The current usage numbers explain why the platform has stayed in focus. DeFiLlama recently showed Hyperliquid with about $19.5 billion in 24-hour perpetual futures volume, $9.15 billion in open interest and a market cap near $13.1 billion. Those figures place it among the most active decentralized trading platforms in crypto.
HYPE Buybacks Remain Central To The Valuation Debate
Hougan also focused on HYPE’s token design. In the memo, he described Hyperliquid as a “Gen 2” crypto token because trading activity on the platform is tied directly to token value accrual.
The key mechanism is the Assistance Fund, which routes most platform trading-fee economics into HYPE buybacks.
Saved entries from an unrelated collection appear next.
-- ==== Sys2Proof/Machine/Matrix.lean ====
section
/-! DEFINITION. The matrix engine (R274 to R296): acceptance into MQ, the start conditions of Table 11.4, and what an operation does
row by row and at its completion. -/

namespace Sys2Proof.Machine

/-! Operands (R283, Table 11.5). -/

/-- Extent of dimension `k`, 1 at and above the rank. -/
def ext1 (c : Cap) (k : Nat) : Nat := if k < c.rank then c.extent k else 1

/-- What MWLOAD accepts at check 5. -/
def mwShape (c : Cap) (sealed_ : Bool) : Bool :=
  decide (c.sparse = 0)
    && (if sealed_ then decide (c.fmt = 0x11) || decide (c.fmt = 0x14) || decide (c.fmt = 0x15) || decide (c.fmt = fmtI4X)
        else decide (c.fmt = 0x11))
    && decide (1 ≤ c.extent 0) && decide (c.extent 0 ≤ 32) && decide (1 ≤ ext1 c 1) && decide (ext1 c 1 ≤ 32)

/-- What the scale tensor of an MWLOAD.E meets at check 5. -/
def scaleShape (c src : Cap) : Bool :=
  decide (c.sparse = 0) && decide (c.fmt = 0x11) && decide ((src.extent 0 + 31) / 32 ≤ c.extent 0)
    && decide (ext1 src 1 ≤ ext1 c 1)

/-- What MMA accepts: `t` is its flag T. -/
def mmaShape (c : Cap) (t : Bool) : Bool :=
  let k := if t then ext1 c 1 else c.extent 0
  decide (c.sparse = 0) && decide (c.fmt = 0x11) && decide (1 ≤ k) && decide (k ≤ 32)

/-- What MSTORE accepts. -/
def mstoreShape (c : Cap) : Bool :=
  decide (c.sparse = 0)
    && (decide (c.fmt = 0x12) || decide (c.fmt = 0x11) || decide (c.fmt = 0x10) || decide (c.fmt = 0x14) || decide (c.fmt = 0x15))
    && decide (1 ≤ c.extent 0) && decide (c.extent 0 ≤ 32) && decide (1 ≤ ext1 c 1) && decide (ext1 c 1 ≤ 128)

/-- The byte address of an element, an I4X one's that of its byte: what TVAL holds where the element fails (DESIGN CHOICE, log 90). -/
def elemByte (c : Cap) (idx : List Int) : Int := if c.fmt = fmtI4X then elemAddr c idx / 2 else elemAddr c idx

/-- One element of a matrix operand: a scratchpad bank of the issuing core whose FMT is the capability's, sealed exactly for MWLOAD.E. -/
def matElem (s : State) (c : Cap) (reg : Nat) (use : Use) (sealed_ : Bool) (idx : List Int) : Except Fail Nat :=
  let ad := elemByte c idx
  let w : Word := BitVec.ofInt 64 ad
  let acc : Acc := { use := use, align := max 1 (esize c.fmt), byteMode := false, strand := none, sealedOk := sealed_ }
  match boundElem c idx reg with
  | .error e => .error e
  | .ok _ =>
    if ad % (acc.align : Int) ≠ 0 then failTrap 9 .align w reg
    else if ad < 0 then failTrap 10 .pageFault w reg
    else match translate s (s.pidOf s.cur) ad.toNat use with
      | .error e => .error { order := e.order, stop := .trap (e.trap (s.pidOf s.cur) ad.toNat reg) }
      | .ok (_, pa) =>
        match s.bankOf pa with
        | none => failTrap 11 .pageAttr w reg
        | some (k, b) =>
          if k ≠ coreOf s.cur then failTrap 11 .pageAttr w reg
          else match bankCheck s c reg acc ad.toNat k b with
            | .error e => .error e
            | .ok _ =>
              let f := (s.myCore.bfmtOf b).toNat
              if c.fmt ≠ f % 64 ∨ (sealed_ && !(bitOf f 6)) = true then failTrap 11 .capFormat c.word1 reg else .ok pa

/-- The indices of a tile in traversal order, dimension 0 fastest. -/
def tileIdx (e0 e1 : Nat) : List (List Int) :=
  (List.range e1).flatMap fun j : Nat => (List.range e0).map fun i : Nat => [Int.ofNat i, Int.ofNat j]

/-- The elements of a tile of an operand, in traversal order, or the trap of the first failing check of lowest order (R42). -/
def matTile (s : State) (c : Cap) (reg : Nat) (use : Use) (sealed_ : Bool) (e0 e1 : Nat) : Except Stop (List Nat) :=
  gather ((tileIdx e0 e1).map (matElem s c reg use sealed_))

/-- Accessed and Dirty bits of the pages of a list of virtual addresses. -/
def State.touchVas (s : State) (vas : List Int) (write : Bool) : State :=
  vas.foldl (fun s va => match translate s (s.pidOf s.cur) va.toNat useRead with
    | .ok (l, _) => s.touchLeaf (.core (coreOf s.cur)) ((s.pidOf s.cur).getD 0) va.toNat l write
    | .error _ => s) s

/-- Those of a tile. -/
def State.touchTile (s : State) (c : Cap) (e0 e1 : Nat) (write : Bool) : State :=
  s.touchVas (((tileIdx e0 e1).map (elemByte c)).map fun a => a / 2 ^ 16 * 2 ^ 16).eraseDups write

/-! Acceptance (R277). -/

/-- An operation of the current strand enters MQ; while MQ is full the instruction is held. Its checks come before that: R277 has every check
made when the instruction issues and has it wait, raising nothing, while MQ is full; one that would fail traps at once here (DESIGN CHOICE,
log 80). -/
def State.acceptMat (s : State) (kind : MatKind) (cap : Cap) (reg : Nat) (aux : Option Cap) (pas auxPas : List Nat) :
    Except Stop State :=
  let k := s.myCore
  if 16 ≤ k.mq.length then .error .hold
  else
    let op : MatOp := { seq := k.mqIssued + 1, kind := kind, strand := s.cur, pc := s.me.pc, cap := cap, capReg := reg, aux := aux,
                        pas := pas, auxPas := auxPas, snap := [], start := none, fin := 0, accepted := s.cycle, row := 0,
                        flags := 0, bad := none, held := none }
    .ok (s.setMyCore { k with mq := k.mq ++ [op], mqIssued := k.mqIssued + 1 })

/-- The strand leaves the rotation until its operation completes (R281). -/
def State.intoMma (s : State) : State := s.setMe { s.me with status := .inMma }

/-- The word of a matrix instruction. -/
def matWord (major : Nat) (ca cb xc : Reg) (q f2 : Nat) (h sc : Fin 4) : Word := BitVec.ofNat 64 (encVE major ca cb xc q f2 h sc)

/-- Permissions of sources. -/
def permMatLoad : BitVec 14 := permLD ||| permDMA ||| permMXW

/-- The scale elements of an MWLOAD.E of I4X: one for each row, since a row holds one group at most. Only these are checked, not every element of
the scale tensor (DESIGN CHOICE, log 90). -/
def scaleRows (s : State) (a : EfArgs) (src : Cap) : Except Stop (Cap × List Nat) := do
  need (decide (a.ca.val ≠ 31)) .illegal (matWord 0x34 a.ca a.cb a.xc a.q.val 0 a.h a.sc) 0
  let r := a.ca.val + 1
  let c := s.me.readC r
  check15 s c r permMatLoad (scaleShape c src)
  let pas ← gather ((List.range (ext1 src 1)).map fun j : Nat => matElem s c r useRead true [0, Int.ofNat j])
  .ok (c, pas)

/-- MWLOAD. Every check of its source comes before those of the scale tensor: the spec orders the elements of one operand only (DESIGN CHOICE,
log 80). -/
def effMwload (a : EfArgs) (s : State) : Except Stop State := do
  let t := bitOf a.q.val 0
  let e := bitOf a.q.val 1
  let c := s.me.readC a.ca
  need (!(e && decide (c.fmt = fmtI4X) && decide (a.ca.val = 31))) .illegal
    (matWord 0x34 a.ca a.cb a.xc a.q.val 0 a.h a.sc) 0
  check15 s c a.ca permMatLoad (mwShape c e)
  let pas ← matTile s c a.ca useRead e (c.extent 0) (ext1 c 1)
  let scaled := e && decide (c.fmt = fmtI4X)
  let s ← if scaled then readThem [rc (a.ca.val + 1)] s else .ok s
  let sc ← if scaled then (scaleRows s a c).map fun r => (some r.1, r.2) else .ok (none, [])
  let s ← (s.touchTile c (c.extent 0) (ext1 c 1) false).acceptMat (.mwload t e) c a.ca sc.1 pas sc.2
  .ok (if e then s.intoMma else s)

/-- MZERO. -/
def effMzero (a : EfArgs) (s : State) : Except Stop State := s.acceptMat (.mzero (a.q.val % 4)) Cap.null 0 none [] []

/-- MMA. -/
def effMma (a : EArgs) (s : State) : Except Stop State := do
  let t := bitOf a.cb.val 1
  let n := (s.me.readX a.xc).toNat
  need (decide (1 ≤ n) && decide (n ≤ 128)) .illegal (matWord 0x35 a.ca a.cb a.xc a.q.val a.f2.val a.h a.sc) 0
  let c := s.me.readC a.ca
  check15 s c a.ca (permLD ||| permDMA) (mmaShape c t)
  let rowDim := if t then 0 else 1
  need (decide (n ≤ ext1 c rowDim)) .capBound (boundRecord rowDim (n - 1)) a.ca
  let e0 := if t then n else c.extent 0
  let e1 := if t then ext1 c 1 else n
  let pas ← matTile s c a.ca useRead false e0 e1
  let s ← (s.touchTile c e0 e1 false).acceptMat (.mma (bitOf a.cb.val 0) t (bitOf a.cb.val 2) a.f2.val n) c a.ca none pas []
  .ok s.intoMma

/-- The barrier object that an MSTORE names in c(cd+1), checked as Table 11.5 states. -/
def mstoreBarrier (s : State) (a : EArgs) : Except Stop (State × Option Cap × List Nat) :=
  let r := a.ca.val + 1
  let c := s.me.readC r
  if a.ca.val = 31 ∨ c.tag = false then .ok (s, none, [])
  else do
    check15 s c r (permBar ||| permDMA) (barShape c)
    one (boundElem c [0] r)
    one (boundElem c [1] r)
    let acc : Acc := { use := useWrite, align := 16, byteMode := false, strand := none, sealedOk := false }
    let e ← one (bankElem s (s.pidOf s.cur) c r acc (some (coreOf s.cur)) [0])
    .ok (s.touchPage e true, some c, [e.pa])

/-- MSTORE. Every check of its destination comes before those of the barrier: the spec orders the elements of one operand only (DESIGN CHOICE,
log 80). -/
def effMstore (a : EArgs) (s : State) : Except Stop State := do
  let c := s.me.readC a.ca
  check15 s c a.ca (permST ||| permDMA) (mstoreShape c)
  let pas ← matTile s c a.ca useWrite false (c.extent 0) (ext1 c 1)
  let (s, bar) ← mstoreBarrier s a
  (s.touchTile c (c.extent 0) (ext1 c 1) true).acceptMat (.mstore a.f2.val (a.q.val % 4) (bitOf a.q.val 2)) c a.ca bar.1 pas bar.2

/-- The row number of MRDROW and MWRROW. -/
def matRow (a : EqArgs) (q : Nat) (s : State) : Except Stop Nat := do
  let n := (s.me.readX a.cb).toNat
  need (decide (n < 128)) .illegal (matWord 0x37 a.ca a.cb a.xc q a.f2.val a.h a.sc) 0
  .ok n

/-- MRDROW: vd is written when the operation completes. -/
def effMrdrow (a : EqArgs) (s : State) : Except Stop State := do
  let n ← matRow a 0 s
  let s ← s.acceptMat (.mrdrow a.f2.val n a.xc) Cap.null 0 none [] []
  .ok (s.setMe { s.me with vbusy := maskSet s.me.vbusy a.xc })

/-- MWRROW. -/
def effMwrrow (a : EqArgs) (s : State) : Except Stop State := do
  let n ← matRow a 1 s
  s.acceptMat (.mwrrow a.f2.val n (s.me.readV a.xc)) Cap.null 0 none [] []

/-- An MWLOAD. -/
def MatKind.isLoad (k : MatKind) : Bool := match k with | .mwload _ _ => true | _ => false
/-- An MMA. -/
def MatKind.isMma (k : MatKind) : Bool := match k with | .mma _ _ _ _ _ => true | _ => false

/-- MSTAT (Table 11.7). -/
def effMstat (a : EfArgs) (s : State) : Except Stop State :=
  let k := s.myCore
  let busy (f : MatKind → Bool) : Nat := (k.mq.any fun o => o.start.isSome && f o.kind).toNat
  .ok (s.putX 0 a.xc (BitVec.ofNat 64 (k.mflags.toNat * 2 ^ 16 + busy MatKind.isLoad * 2 ^ 11 + k.shadowNew.toNat * 2 ^ 10
    + busy MatKind.isMma * 2 ^ 9 + k.mq.length)))

/-! Starting (Table 11.4). -/

/-- The accumulator an operation uses. -/
def MatKind.acc (k : MatKind) : Option Nat :=
  match k with
  | .mwload _ _ => none
  | .mma _ _ _ a _ => some a
  | .mzero a => some a
  | .mstore a _ _ => some a
  | .mrdrow a _ _ => some a
  | .mwrrow a _ _ => some a

/-- An operation that others of its accumulator wait for: MMA, MZERO and MWRROW. -/
def MatKind.writesAcc (k : MatKind) : Bool :=
  match k with
  | .mwload _ _ => false
  | .mma _ _ _ _ _ => true
  | .mzero _ => true
  | .mstore _ _ _ => false
  | .mrdrow _ _ _ => false
  | .mwrrow _ _ _ => true

/-- Every row of an operation has entered the array. -/
def MatOp.entered (o : MatOp) (cycle : Nat) : Bool :=
  match o.kind, o.start with
  | .mma _ _ _ _ n, some t => decide (t + n ≤ cycle)
  | .mma _ _ _ _ _, none => false
  | _, _ => true

/-- The start conditions against the operations ahead in MQ. -/
def mayStart (o : MatOp) (ahead : List MatOp) (cycle : Nat) : Bool :=
  let same (p : MatOp) : Bool := decide (p.kind.acc = o.kind.acc)
  match o.kind with
  | .mwload _ _ => !(ahead.any fun p => p.kind.isLoad)
  | .mma sw _ _ _ _ =>
    ahead.all (fun p => p.entered cycle) && !(sw && ahead.any fun p => p.kind.isLoad)
      && !(ahead.any fun p => same p && !p.kind.isMma)
  | .mzero _ => !(ahead.any same)
  | .mstore _ _ _ => !(ahead.any fun p => same p && p.kind.writesAcc)
  | .mrdrow _ _ _ => !(ahead.any fun p => same p && p.kind.writesAcc)
  | .mwrrow _ _ _ => !(ahead.any fun p => same p && p.kind.writesAcc)

/-- The rows an operation performs one a cycle. -/
def MatOp.rows (o : MatOp) : Nat :=
  match o.kind with
  | .mwload _ e => if e then 0 else 32
  | .mma _ _ _ _ n => n
  | .mstore _ _ _ => ext1 o.cap 1
  | _ => 0

/-- Cycles from start to completion. -/
def MatOp.span (o : MatOp) : Nat :=
  match o.kind with
  | .mwload _ e => if e then 52 else 32
  | .mma _ _ _ _ n => n + 40
  | .mzero _ => 4
  | .mstore _ _ _ => ext1 o.cap 1 + 8
  | .mrdrow _ _ _ => 4
  | .mwrrow _ _ _ => 4

/-- The key of an accumulator element. -/
def accKey (m r n : Nat) : Nat := m * 4096 + r * 32 + n

/-! The stationary load port (R294, R295). -/

/-- The first block, in traversal order, that fails verification: TVAL and TCAP. An I4X element's own block comes before its scale's. -/
def firstBad (s : State) (p : Partition) (core : Nat) (o : MatOp) : Option (Word × Nat) :=
  let e0 := o.cap.extent 0
  let bad (pa : Nat) : Bool := (sealedBlock s p core pa).isNone
  let blockVa (c : Cap) (idx : List Int) : Word := BitVec.ofInt 64 (elemByte c idx / 256 * 256)
  (tileIdx e0 (ext1 o.cap 1)).zipIdx.findSome? fun e =>
    let j : Nat := (e.1.getD 1 0).toNat
    if bad (o.pas.getD e.2 0) then some (blockVa o.cap e.1, o.capReg)
    else match o.aux, o.auxPas[j]? with
      | some c, some pa => if bad pa then some (blockVa c [0, Int.ofNat j], o.capReg + 1) else none
      | _, _ => none

/-- The plaintext number in `n` bytes of verified blocks. -/
def plainLoad (s : State) (p : Partition) (core pa n : Nat) : Nat :=
  match n with
  | 0 => 0
  | k + 1 =>
    (match sealedBlock s p core pa with
      | some r => plainByte s p r pa
      | none => 0)
    + 256 * plainLoad s p core (pa + 1) k

/-- The BF16 encoding of an element from its plaintext, with flags; none for an illegal I4X pair (R134). R294 has every element decoded with
its flags and has BF16 pass unchanged: of a NaN the encoding is kept, payload included, and no NANI is raised (DESIGN CHOICE, log 79). -/
def portDecode (s : State) (p : Partition) (core : Nat) (o : MatOp) (idx : List Int) (pos : Nat) : Option (Flagged Nat) :=
  let pa := o.pas.getD pos 0
  if o.cap.fmt = fmtI4X then
    let scale := plainLoad s p core (o.auxPas.getD (idx.getD 1 0).toNat 0) 2
    (i4xDecode (plainLoad s p core pa 1) (decide (elemAddr o.cap idx % 2 = 1))).map fun i => i4xScale i scale
  else
    match numFmt o.cap.fmt with
    | some f =>
      if o.cap.fmt = 0x11 then some (plainLoad s p core pa 2, 0)
      else some (convert f (.float bf16) .rne false (plainLoad s p core pa (f.width / 8)))
    | none => some (0, 0)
Hougan wrote that 99% of trading fees generated on Hyperliquid go directly to buying back HYPE, creating a structure where higher trading activity can translate into direct token demand.
That design has made HYPE one of the clearest fee-linked token stories in the market. The same mechanic has also shaped the broader debate around why HYPE’s buyback model has held stronger market attention than ASTER’s, especially during periods when traders are rewarding tokens with direct revenue capture.
Bitwise has already moved that thesis into a listed product. The firm launched the Bitwise Hyperliquid ETF in May, offering spot HYPE exposure with staking rewards. Hougan said at the time that Hyperliquid’s token is designed so rising platform activity directly benefits token holders.
Institutional positioning has followed the same theme. Bitwise and 21Shares HYPE buying added fuel to the recent rally as ETF-linked demand became part of the token’s market structure.
Price Pullback Puts Growth Metrics Back In Focus
HYPE has cooled after pushing into record territory earlier this month. The token recently traded around $60, down from its all-time high above $75, while broader crypto market weakness and profit-taking hit high-beta assets.
That pullback puts Hyperliquid’s operating metrics back at the center of the trade. If perpetual volume, open interest, fees and non-crypto market activity keep rising, HYPE holders will likely continue focusing on the buyback stream. If activity slows, traders may price the token more aggressively against current revenue rather than future market expansion.
The platform’s growth has also made large trader activity more visible. Recent Machi Big Brother liquidations on Hyperliquid showed how much attention the exchange now commands when leverage, volatility and public wallet tracking collide.
Hougan’s thesis gives Hyperliquid a clear institutional framing: a fast-growing onchain trading platform, a token with direct buyback mechanics, and a market opportunity that Bitwise says extends beyond crypto perpetuals. HYPE’s next move will depend on whether those mechanics keep showing up in volume, fees, open interest and real demand after the token’s sharp run.